Given data START

-- ==== Sys2Proof/Laws/Footprints.lean ====
section
/-! SUPPORT. What each shared operation may write (`onlyWrites`): a calculus, and one footprint for each operation. -/

namespace Sys2Proof.Machine

/-! ## The calculus -/

theorem onlyWrites_refl (w : Writes) (s : State) : onlyWrites w s s := rfl

theorem onlyWrites.trans {w : Writes} {s t u : State} (h : onlyWrites w s t) (k : onlyWrites w t u) :
    onlyWrites w s u :=
  Eq.trans k h

/-- Everything that `w` allows, `w'` allows. -/
def Writes.le (w w' : Writes) : Bool :=
  (!w.fsw || w'.fsw) && (!w.axes || w'.axes) && (!w.pubs || w'.pubs) && (!w.sgu || w'.sgu) && (!w.clu || w'.clu) &&
    (!w.inputs || w'.inputs) && (!w.outputs || w'.outputs) && (!w.pdu || w'.pdu) && (!w.svr || w'.svr) &&
    (!w.tbm || w'.tbm) && (!w.cfg || w'.cfg) && (!w.evu || w'.evu)

theorem ite_ite_of_le {α : Type} {b c : Bool} (h : (!b || c) = true) (r x : α) :
    (if c then r else if b then r else x) = if c then r else x := by
  cases b <;> cases c <;> first | rfl | cases h

theorem State.blank_blank {w w' : Writes} (h : w.le w' = true) (s : State) : (s.blank w).blank w' = s.blank w' := by
  simp only [Writes.le, Bool.and_eq_true] at h
  obtain ⟨⟨⟨⟨⟨⟨⟨⟨⟨⟨⟨h1, h2⟩, h3⟩, h4⟩, h5⟩, h6⟩, h7⟩, h8⟩, h9⟩, h10⟩, h11⟩, h12⟩ := h
  simp only [State.blank, ite_ite_of_le h1, ite_ite_of_le h2, ite_ite_of_le h3, ite_ite_of_le h4, ite_ite_of_le h5,
    ite_ite_of_le h6, ite_ite_of_le h7, ite_ite_of_le h8, ite_ite_of_le h9, ite_ite_of_le h10, ite_ite_of_le h11,
    ite_ite_of_le h12]

theorem onlyWrites.mono {w w' : Writes} {s t : State} (h : onlyWrites w s t) (hw : w.le w' = true := by rfl) :
    onlyWrites w' s t := by
  unfold onlyWrites at h ⊢
  rw [← State.blank_blank hw, h, State.blank_blank hw]

theorem onlyWrites_ite {w : Writes} {c : Prop} [Decidable c] {s t u : State} (ht : onlyWrites w s t)
    (hu : onlyWrites w s u) : onlyWrites w s (if c then t else u) := by
  by_cases h : c
  · rw [if_pos h]; exact ht
  · rw [if_neg h]; exact hu

theorem onlyWrites_runAll {w : Writes} {items : List (State → State)} (h : ∀ g ∈ items, ∀ u, onlyWrites w u (g u))
    (s : State) : onlyWrites w s (runAll items s) :=
  runAll_induction (P := onlyWrites w s) (onlyWrites_refl w s) fun g hg u hu => hu.trans (h g hg u)

theorem onlyWrites_free (w : Writes) (s : State) (n : Nat) : onlyWrites w s { s with free := n } := rfl

theorem onlyWrites_now (w : Writes) (s : State) (n : Nat) : onlyWrites w s { s with now := n } := rfl

theorem onlyWrites_anyOrder {w : Writes} {items : List (State → State)} (h : ∀ g ∈ items, ∀ u, onlyWrites w u (g u))
    (s : State) : onlyWrites w s (anyOrder items s) :=
  anyOrder_induction (P := onlyWrites w s) (onlyWrites_refl w s) (fun u n hu => hu.trans (onlyWrites_free w u n))
    fun g hg u hu => hu.trans (h g hg u)

theorem onlyWrites_foldl {α : Type} {w : Writes} {f : State → α → State} (h : ∀ u x, onlyWrites w u (f u x))
    (l : List α) (s : State) : onlyWrites w s (l.foldl f s) := by
  induction l generalizing s with
  | nil => exact onlyWrites_refl w s
  | cons x l ih => exact (h s x).trans (ih (f s x))

/-! ## Updates of one part -/

theorem onlyWrites_modAxis (s : State) (a : Axis) (g : AxisRec → AxisRec) :
    onlyWrites { axes := true } s (s.modAxis a g) := rfl

theorem onlyWrites_modAxes (s : State) (g : AxisRec → AxisRec) : onlyWrites { axes := true } s (s.modAxes g) := rfl

theorem onlyWrites_modSgu (s : State) (g : Sgu → Sgu) : onlyWrites { sgu := true } s (s.modSgu g) := rfl

theorem onlyWrites_modClu (s : State) (g : Clu → Clu) : onlyWrites { clu := true } s (s.modClu g) := rfl

theorem onlyWrites_modPdu (s : State) (g : Pdu → Pdu) : onlyWrites { pdu := true } s (s.modPdu g) := rfl

theorem onlyWrites_modSvr (s : State) (g : Svr → Svr) : onlyWrites { svr := true } s (s.modSvr g) := rfl

theorem onlyWrites_modTbm (s : State) (g : Tbm → Tbm) : onlyWrites { tbm := true } s (s.modTbm g) := rfl

theorem onlyWrites_modFsw (s : State) (g : Fsw → Fsw) : onlyWrites { fsw := true } s (s.modFsw g) := rfl

theorem onlyWrites_setInput (s : State) (n : Fin 48) (r : InputRec) :
    onlyWrites { inputs := true } s (s.setInput n r) := rfl

theorem onlyWrites_setOutput (s : State) (n : Fin 32) (r : OutputRec) :
    onlyWrites { outputs := true } s (s.setOutput n r) := rfl

theorem onlyWrites_raise (s : State) (c : Code) (src : Source) (d : Nat) :
    onlyWrites { evu := true } s (raise c src d s) := rfl

/-- An evaluation of the permissions is what every event brings up to date. -/
theorem onlyWrites_ileEval (s : State) : onlyWrites { } s (ileEval s) := rfl

theorem onlyWrites_ileMay (s : State) : onlyWrites { } s (ileMay s) := by
  rcases ileMay_cases s with h | h | h <;> rw [h] <;> rfl

theorem onlyWrites_finish (w : Writes) (s : State) : onlyWrites w s (finish s) := by
  unfold onlyWrites
  rw [finish_apart]

/-! ## Axes -/

theorem onlyWrites_setClampHold (a : Axis) (s : State) : onlyWrites { axes := true } s (setClampHold a s) := rfl

theorem onlyWrites_resolveClampFault (a : Axis) (s : State) : onlyWrites { axes := true } s (resolveClampFault a s) := by
  unfold resolveClampFault
  simp only []
  repeat' split
  all_goals rfl

theorem onlyWrites_clampedConfirmChange (a : Axis) (v : Bool) (s : State) :
    onlyWrites { axes := true } s (clampedConfirmChange a v s) := by
  unfold clampedConfirmChange
  repeat' split
  all_goals first | rfl | exact onlyWrites_resolveClampFault a s

theorem onlyWrites_unclampedConfirmChange (a : Axis) (v : Bool) (s : State) :
    onlyWrites { axes := true } s (unclampedConfirmChange a v s) := by
  unfold unclampedConfirmChange
  repeat' split
  all_goals first | rfl | exact onlyWrites_resolveClampFault a s

theorem onlyWrites_raiseAxisFault (a : Axis) (r : AxisReason) (c : Byte) (s : State) :
    onlyWrites { axes := true, evu := true } s (raiseAxisFault a r c s) := by
  unfold raiseAxisFault
  simp only []
  split <;> rfl

theorem onlyWrites_posLimitChange (a : Axis) (v : Bool) (s : State) :
    onlyWrites { axes := true, evu := true } s (posLimitChange a v s) := by
  unfold posLimitChange
  split
  · exact onlyWrites_raiseAxisFault a _ _ s
  · rfl

theorem onlyWrites_negLimitChange (a : Axis) (v : Bool) (s : State) :
    onlyWrites { axes := true, evu := true } s (negLimitChange a v s) := by
  unfold negLimitChange
  split
  · exact onlyWrites_raiseAxisFault a _ _ s
  · rfl

/-- A conditioned change at an axis conditioner writes axis records and events alone. -/
theorem onlyWrites_axisInputChange (a : Axis) (n : Fin 48) (s : State) :
    onlyWrites { axes := true, evu := true } s (axisInputChange a n s) := by
  have limits : onlyWrites { axes := true, evu := true } s (limitInputChange a n s) := by
    unfold limitInputChange
    simp only []
    refine onlyWrites.trans (t := if (s.cfg.axis.get a).posLimit = some n then posLimitChange a (s.input n) s else s)
      (onlyWrites_ite (onlyWrites_posLimitChange a _ s) (onlyWrites_refl _ s)) ?_
    exact onlyWrites_ite (onlyWrites_negLimitChange a _ _) (onlyWrites_refl _ _)
  refine limits.trans ?_
  show onlyWrites _ _ (clampInputChange a n (limitInputChange a n s))
  generalize limitInputChange a n s = u
  unfold clampInputChange
  split
  · exact onlyWrites_refl _ u
  · rename_i c _
    simp only []
    refine onlyWrites.trans (t := if c.clamped = n then clampedConfirmChange a (u.input n) u else u)
      (onlyWrites_ite ((onlyWrites_clampedConfirmChange a _ u).mono) (onlyWrites_refl _ u)) ?_
    exact onlyWrites_ite ((onlyWrites_unclampedConfirmChange a _ _).mono) (onlyWrites_refl _ _)

/-- A return at an axis conditioner writes axis records and events alone. -/
theorem onlyWrites_axisReturn (a : Axis) (q : Byte) (v : Int) (st : Nat) (c : Byte) (s : State) :
    onlyWrites { axes := true, evu := true } s (axisReturn a q v st c s) := by
  have corrected : onlyWrites { axes := true, evu := true } s (correctReturn a q v s) := by
    unfold correctReturn
    simp only []
    repeat' split
    · rfl
    · exact (onlyWrites_modAxis s a _).mono.trans (onlyWrites_raiseAxisFault a _ _ _)
    · rfl
  refine corrected.trans ?_
  show onlyWrites _ _ (axisDriveStatus a st c (correctReturn a q v s))
  generalize correctReturn a q v s = u
  unfold axisDriveStatus
  repeat' split
  · exact onlyWrites_refl _ u
  · exact (onlyWrites_modAxis u a _).mono.trans (onlyWrites_raiseAxisFault a _ _ _)
  · rfl

theorem onlyWrites_axisTake (a : Axis) (cmd : Option AxisCmd) (s : State) :
    onlyWrites { axes := true } s (axisTake a cmd s) := by
  have unclamp : ∀ u, onlyWrites { axes := true } u (unclampIfPermitted a (setClampHold a (ileMay u))) := fun u => by
    refine ((onlyWrites_ileMay u).mono.trans (onlyWrites_setClampHold a _)).trans ?_
    generalize setClampHold a (ileMay u) = v
    unfold unclampIfPermitted
    split <;> rfl
  unfold axisTake
  simp only []
  cases cmd with
  | none => exact (onlyWrites_modAxis s a _).trans (unclamp _)
  | some c => exact (onlyWrites_modAxis s a _).trans ((onlyWrites_modAxis _ a _).trans (unclamp _))

theorem onlyWrites_axisOverlay (a : Axis) (cmd : Option AxisCmd) (s : State) :
    onlyWrites { axes := true, evu := true } s (axisOverlay a cmd s) := by
  unfold axisOverlay applyIncrement
  simp only []
  repeat' split
  all_goals rfl

/-- Two marked conditions raise two records at most. -/
theorem onlyWrites_raiseTwo {w : Writes} {c₁ c₂ : Prop} [Decidable c₁] [Decidable c₂] {k₁ k₂ : Code} {o₁ o₂ : Source}
    {d₁ d₂ : Nat} {s t : State} (h : onlyWrites w s t) (hw : ({ evu := true } : Writes).le w = true := by rfl) :
    onlyWrites w s (if c₂ then raise k₂ o₂ d₂ (if c₁ then raise k₁ o₁ d₁ t else t)
      else if c₁ then raise k₁ o₁ d₁ t else t) := by
  have first : onlyWrites w s (if c₁ then raise k₁ o₁ d₁ t else t) :=
    onlyWrites_ite (h.trans ((onlyWrites_raise t k₁ o₁ d₁).mono hw)) h
  exact onlyWrites_ite (first.trans ((onlyWrites_raise _ k₂ o₂ d₂).mono hw)) first

theorem onlyWrites_axisMove (a : Axis) (s : State) : onlyWrites { axes := true, evu := true } s (axisMove a s) :=
  onlyWrites_raiseTwo (onlyWrites_modAxis s a _).mono

/-- All that `clampIfRequested` can do (R39, R17): nothing, or clamping begins under the frame's own clamp
configuration. -/
theorem clampIfRequested_cases (a : Axis) (st : Follower) (s : State) :
    clampIfRequested a st s = s ∨
      ∃ c, (s.cfg.axis.get a).clamp.isSome = true ∧ (s.axis a).frameClamp = some c ∧ (s.axis a).clamp = .free ∧
        (s.axis a).follower = st ∧ (s.axis a).slot.clampRequest = true ∧
        clampIfRequested a st s = beginClamping a c s := by
  by_cases active : (s.cfg.axis.get a).clamp.isSome = true
  · cases copy : (s.axis a).frameClamp with
    | none => simp [clampIfRequested, clampOfFrame, copy]
    | some c =>
      by_cases due : (s.axis a).clamp = .free ∧ (s.axis a).follower = st ∧ (s.axis a).slot.clampRequest = true
      · refine .inr ⟨c, active, rfl, due.1, due.2.1, due.2.2, ?_⟩
        simp [clampIfRequested, clampOfFrame, active, copy, due]
      · exact .inl (by simp [clampIfRequested, clampOfFrame, active, copy, due])
  · simp [clampIfRequested, clampOfFrame, active]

Given data END

### Task instructions
Up to and including the line with "h]; exact hu", restate the records above word for word from the very first line.

### Solution for this exercise
-- ==== Sys2Proof/Laws/Footprints.lean ====
section
/-! SUPPORT. What each shared operation may write (`onlyWrites`): a calculus, and one footprint for each operation. -/

namespace Sys2Proof.Machine

/-! ## The calculus -/

theorem onlyWrites_refl (w : Writes) (s : State) : onlyWrites w s s := rfl

theorem onlyWrites.trans {w : Writes} {s t u : State} (h : onlyWrites w s t) (k : onlyWrites w t u) :
    onlyWrites w s u :=
  Eq.trans k h

/-- Everything that `w` allows, `w'` allows. -/
def Writes.le (w w' : Writes) : Bool :=
  (!w.fsw || w'.fsw) && (!w.axes || w'.axes) && (!w.pubs || w'.pubs) && (!w.sgu || w'.sgu) && (!w.clu || w'.clu) &&
    (!w.inputs || w'.inputs) && (!w.outputs || w'.outputs) && (!w.pdu || w'.pdu) && (!w.svr || w'.svr) &&
    (!w.tbm || w'.tbm) && (!w.cfg || w'.cfg) && (!w.evu || w'.evu)

theorem ite_ite_of_le {α : Type} {b c : Bool} (h : (!b || c) = true) (r x : α) :
    (if c then r else if b then r else x) = if c then r else x := by
  cases b <;> cases c <;> first | rfl | cases h

theorem State.blank_blank {w w' : Writes} (h : w.le w' = true) (s : State) : (s.blank w).blank w' = s.blank w' := by
  simp only [Writes.le, Bool.and_eq_true] at h
  obtain ⟨⟨⟨⟨⟨⟨⟨⟨⟨⟨⟨h1, h2⟩, h3⟩, h4⟩, h5⟩, h6⟩, h7⟩, h8⟩, h9⟩, h10⟩, h11⟩, h12⟩ := h
  simp only [State.blank, ite_ite_of_le h1, ite_ite_of_le h2, ite_ite_of_le h3, ite_ite_of_le h4, ite_ite_of_le h5,
    ite_ite_of_le h6, ite_ite_of_le h7, ite_ite_of_le h8, ite_ite_of_le h9, ite_ite_of_le h10, ite_ite_of_le h11,
    ite_ite_of_le h12]

theorem onlyWrites.mono {w w' : Writes} {s t : State} (h : onlyWrites w s t) (hw : w.le w' = true := by rfl) :
    onlyWrites w' s t := by
  unfold onlyWrites at h ⊢
  rw [← State.blank_blank hw, h, State.blank_blank hw]

theorem onlyWrites_ite {w : Writes} {c : Prop} [Decidable c] {s t u : State} (ht : onlyWrites w s t)
    (hu : onlyWrites w s u) : onlyWrites w s (if c then t else u) := by
  by_cases h : c
  · rw [if_pos h]; exact ht
  · rw [if_neg h]; exact hu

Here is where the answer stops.